Schwefel’s function is often used as a benchmark problem for minimization problems. The function is defined as
f(x,y) = (-x * sin(sqrt(abs(x)))) + (-y * sin(sqrt(abs(y))))
The function has a minimum value of 2 * -418.9829 = -837.9658 when both x = 420.9687 and y = 420.9687. The minimum value is hard to find because it is relatively far from the second best solution.

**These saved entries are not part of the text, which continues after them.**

/-- Lanes at their places, ascending, each on the value left by the one before it: the old values and memory
as a function of the address (R256). -/
def atomics (n : Nat) (new : Nat → Nat → Option Nat) : List (Nat × Nat) → (Nat → Byte) → List (Nat × Nat) × (Nat → Byte)
  | [], m => ([], m)
  | (l, a) :: ls, m =>
    let old := leSum ((List.range n).map fun j => m (a + j))
    let m' := fun x => match new l old with
      | some v => if a ≤ x ∧ x < a + n then BitVec.ofNat 8 (v / 256 ^ (x - a)) else m x
      | none => m x
    let r := atomics n new ls m'
    ((l, old) :: r.1, r.2)

/-- Nothing stands in the issuing core's write buffer or on its way from its die: a release has nothing to drain. -/
def Clear (s : State) (k : Site) : Prop := ∀ c, k.core = some c → (s.core c).wbuf = [] ∧ (s.die (dieOfCore c)).out = []

/-- Nothing stands between the issuing core and the homes of these places: no buffered entry, nothing on its way, good
data behind every place, no dirty tracking, this package. -/
structure Settled (s : State) (k : Site) (ps : List Nat) : Prop where
  buffer : ∀ c, k.core = some c → (∀ p ∈ ps, (s.core c).wbuf.all (fun e => e.sector != sectorOf p) = true) ∧
    (s.die (dieOfCore c)).out = []
  good : ∀ p ∈ ps, s.bad.contains (sectorOf p) = false ∧ s.present p = true ∧ pkgOf p = s.pkg.fpkg ∧
    (s.die (dieOf p)).mig.track = false

/-! ## The address checks of every instruction on global memory (R149, R266) -/

/-- Address, alignment and whether it writes. -/
structure AccessSpec where
  n : Nat
  write : Bool
  scalar : Bool
  addr : Nat → DWord

def accessRow (k : Site) (i : Instr) : Option AccessSpec :=
  match loadRow k i, storeRow k i, atomRow k i, i with
  | some x, _, _, _ => some ⟨x.n, false, x.scalar, x.addr⟩
  | _, some x, _, _ => some ⟨x.n, true, x.scalar, x.addr⟩
  | _, _, some x, _ => some ⟨x.n, true, x.scalar, x.addr⟩
  | _, _, _, .watch a _ => some ⟨1, false, k.allScalar [a], k.addr a⟩
  | _, _, _, _ => none

/-- What an address breaks before any lane accesses: the pointer rule of R6, or alignment. -/
def broken (n : Nat) (a : DWord) : Option Nat :=
  if a >>> 57 ≠ (if a.getLsbD 56 then 0x7F else 0) then some 0x09 else if a.toNat % n ≠ 0 then some 0x0A else none

/-- An address meets a cause, whatever else it meets (R117). -/
def meets (n c : Nat) (a : DWord) : Bool :=
  if c = 0x09 then decide (a >>> 57 ≠ (if a.getLsbD 56 then 0x7F else 0)) else decide (a.toNat % n ≠ 0)

/-- The permission a kind of instruction asks for. -/
def accOf : Instr → Acc
  | .st _ _ _ _ _ => .store
  | .stq _ _ _ _ => .store
  | .strel _ _ _ _ _ => .store
  | .atom _ _ _ _ _ _ _ => .atomic
  | .cas _ _ _ _ _ _ => .atomic
  | .red _ _ _ _ _ _ _ _ => .atomic
  | _ => .load

/-! ## Versioned memory (R326 to R336) -/

/-- A lane's address is canonical, aligned, on a mapped page that admits the versioned access, and in a registered region of
the weft's partition (R331). -/
structure InRegion (s : State) (k : Site) (acc : Acc) (n : Nat) (va : DWord) (x : Trans) (key : Nat) (r : Region) : Prop where
  whole : broken n va = none
  mapped : Mapped s k acc va x
  region : s.regionAt (s.partOfCtx k.sw.ctx) (va.toNat % 2 ^ 57) = some (key, r)
  record : s.regions.get? key = some r

/-- The sector's versions as a lane meets them. -/
def versionsAt (s : State) (r : Region) (va : DWord) (x : Trans) : VSector := s.versionsOf r (va.toNat % 2 ^ 57) x.pa

/-- The version a VLD returns: the newest at or below under .le, the one of that number at or above the floor (R333). -/
def returned (r : Region) (x : VSector) (le : Bool) (n : Nat) : Option Version :=
  if le then x.newest fun v => decide (v ≤ n) else if n < r.floor then none else x.vers.find? fun v => v.n == n

/-- The checks of VREG, in the order of R329: the first that fails. -/
def vregStatus (s : State) (k : Site) (part : Nat) (bs : List Byte) : Nat :=
  let f := fun (off n : Nat) => leSum ((bs.drop off).take n)
  let vbase := f 0 8
  let size := f 8 8
  let depth := f 0x11 1
  let dir := f 0x18 8
  let pool := f 0x20 8
  let pslots := f 0x28 4
  let own := s.regions.filter fun p => p.2.part == part
  let meet := fun (a n b m : Nat) => decide (a < b + m) && decide (b < a + n)
  let frames := ((List.range (size / 65536)).map fun i => s.walkPa k.sw.ctx (vbase + 65536 * i))
  let good := fun (w : Except Nat Trans) => match w with
    | .ok t => pteVer t.leaf && pteR t.leaf && pkgOf t.pa == pkgOf dir && dieOf t.pa == dieOf dir
    | .error _ => false
  let whole := (List.range (size / 65536)).all fun i => broken 1 (BitVec.ofNat 64 (vbase + 65536 * i)) == none
  let crosses := fun (w : Except Nat Trans) => match w with
    | .ok t => meet t.pa 65536 dir (size / 2) || meet t.pa 65536 pool (65536 * pslots)
    | .error _ => false
  if f 0x10 1 / 2 ≠ 0 ∨ f 0x12 2 ≠ 0 ∨ f 0x14 4 ≠ 0 ∨ f 0x2C 20 ≠ 0 ∨ depth < 2 ∨ 16 < depth then 1
  else if vbase % 65536 ≠ 0 ∨ size % 65536 ≠ 0 ∨ dir % 65536 ≠ 0 ∨ pool % 65536 ≠ 0 ∨ size = 0 ∨ pslots = 0 then 2
  else if !whole ∨ frames.any (fun w => !good w) then 3
  else if own.any (fun p => meet vbase size p.2.vbase p.2.size) then 4
  else if 64 ≤ own.length then 5
  else if pkgOf pool ≠ pkgOf dir ∨ dieOf pool ≠ dieOf dir ∨ meet dir (size / 2) pool (65536 * pslots) ∨
      frames.any crosses ∨ 15 * s.populatedAt dir / 16 < dieAddr dir + size / 2 ∨
      15 * s.populatedAt pool / 16 < dieAddr pool + 65536 * pslots then 6
  else 0

/-! ## The scratchpad (R163 to R167, R182 to R186) -/

/-- An instruction on scratchpad addresses: bytes a lane, whether it writes, one access for the weft, its address. -/
structure SpadSpec where
  n : Nat
  write : Bool
  scalar : Bool
  addr : Src
  deriving DecidableEq, Repr

def spadBytes : SpadW → Nat
  | .b32 => 4
  | .b64 => 8
  | .b128 => 16

def spadRow (k : Site) : Instr → Option SpadSpec
  | .lds d a _ _ w => some ⟨spadBytes w, false, k.allScalar [d.toSrc, a], a⟩
  | .sts d a _ _ w => some ⟨spadBytes w, true, k.allScalar [d.toSrc, a], a⟩
  | .feget d a _ => some ⟨1, false, k.allScalar [d.toSrc, a], a⟩
  | .atoms d a _ _ => some ⟨4, true, k.allScalar [d.toSrc, a], a⟩
  | .spdesc d a _ => some ⟨1, false, k.allScalar [d.toSrc, a], a⟩
  | .spdescSet a b _ => some ⟨1, true, k.allScalar [a, b], a⟩
  | _ => none

/-- Lanes with their scratchpad addresses: one access when every operand is scalar. -/
def spadAt (k : Site) (x : SpadSpec) : List (Nat × Nat) :=
  let ls := ((List.range 32).filter fun l => k.act.getLsbD l).map fun l => (l, (k.val x.addr l).toNat)
  if x.scalar then ls.take 1 else ls

/-- What an address breaks (R163, R182). -/
def spadBroken (k : Site) (n a : Nat) : Option Nat :=
  if k.sw.spsize ≤ a then some 0x09 else if a % n ≠ 0 then some 0x0A else none

/-- No lane's address breaks a rule, and no line of theirs was left empty by an aborted job (R177). -/
def SpadGood (k : Site) (x : SpadSpec) : Prop :=
  (∀ y ∈ spadAt k x, spadBroken k x.n y.2 = none) ∧ ∀ f ∈ k.sw.descFaults, ∀ y ∈ spadAt k x, y.2 / 128 ∈ f.lines → y.2 / 128 ∈ k.sw.full

/-- Lines that an aborted job left empty, less those that have become full (R177). -/
def filled (fs : List DescFault) (p : Nat → Bool) : List DescFault :=
  fs.map fun f => { f with lines := f.lines.filter fun n => !p n }

/-- The lines that the lanes address are all full, or all empty. -/
def linesAll (k : Site) (x : SpadSpec) (full : Bool) : Prop := ∀ y ∈ spadAt k x, (y.2 / 128 ∈ k.sw.full ↔ full = true)

/-- The new word of ATOMS (R185). -/
def atomsValue (o : AtomsOp) (old x y : Nat) : Nat :=
  match o with
  | .add => newValue .add 32 old x
  | .min => newValue .min 32 old x
  | .max => newValue .max 32 old x
  | .minu => newValue .minu 32 old x
  | .maxu => newValue .maxu 32 old x
  | .and => newValue .and 32 old x
  | .or => newValue .or 32 old x
  | .xor => newValue .xor 32 old x
  | .exch => x
  | .fadd => newValue .fadd 32 old x
  | .fmin => newValue .fmin 32 old x
  | .fmax => newValue .fmax 32 old x
  | .cas => if old = x then y else old

/-- The lines that a pair form names in a lane (R184). -/
def feRange (k : Site) (a : Src) (l : Nat) : List Nat :=
  (List.range (k.word a 1 l).toNat).map fun j => (k.word a 0 l).toNat / 128 + j

/-- Lanes a pair form acts for. -/
def feLanes (k : Site) (a : Src) : List Nat :=
  let ls := (List.range 32).filter fun l => k.act.getLsbD l
  if k.allScalar [a] then ls.take 1 else ls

Here are commands to visualize Schwefel’s function using SciLab, a free open source program similar to MatLab:
x1 = linspace(-500,500,100);
x2 = linspace(-500,500,100);
[X1,X2] = meshgrid(x1,x2);
Z = (-1 * X1. * sin(sqrt(abs(X1)))) + (-1 * X2. * sin(sqrt(abs(X2))));
f = scf();
f.color_map = jetcolormap(64);
SciLab code is close to MatLab code and both are a bit obscure. I generate two vectors of 100 values using linspace, create a cross product of those values using meshgrid (SciLab is case sensitive so X1 is different from x1), defined a function Z (where the dot operator means do a value by value multiplication rather than matrix multiplication), and plot the graph (where the ‘ operator is the transpose operator). The result is shown below. The minimum value is in the far left corner.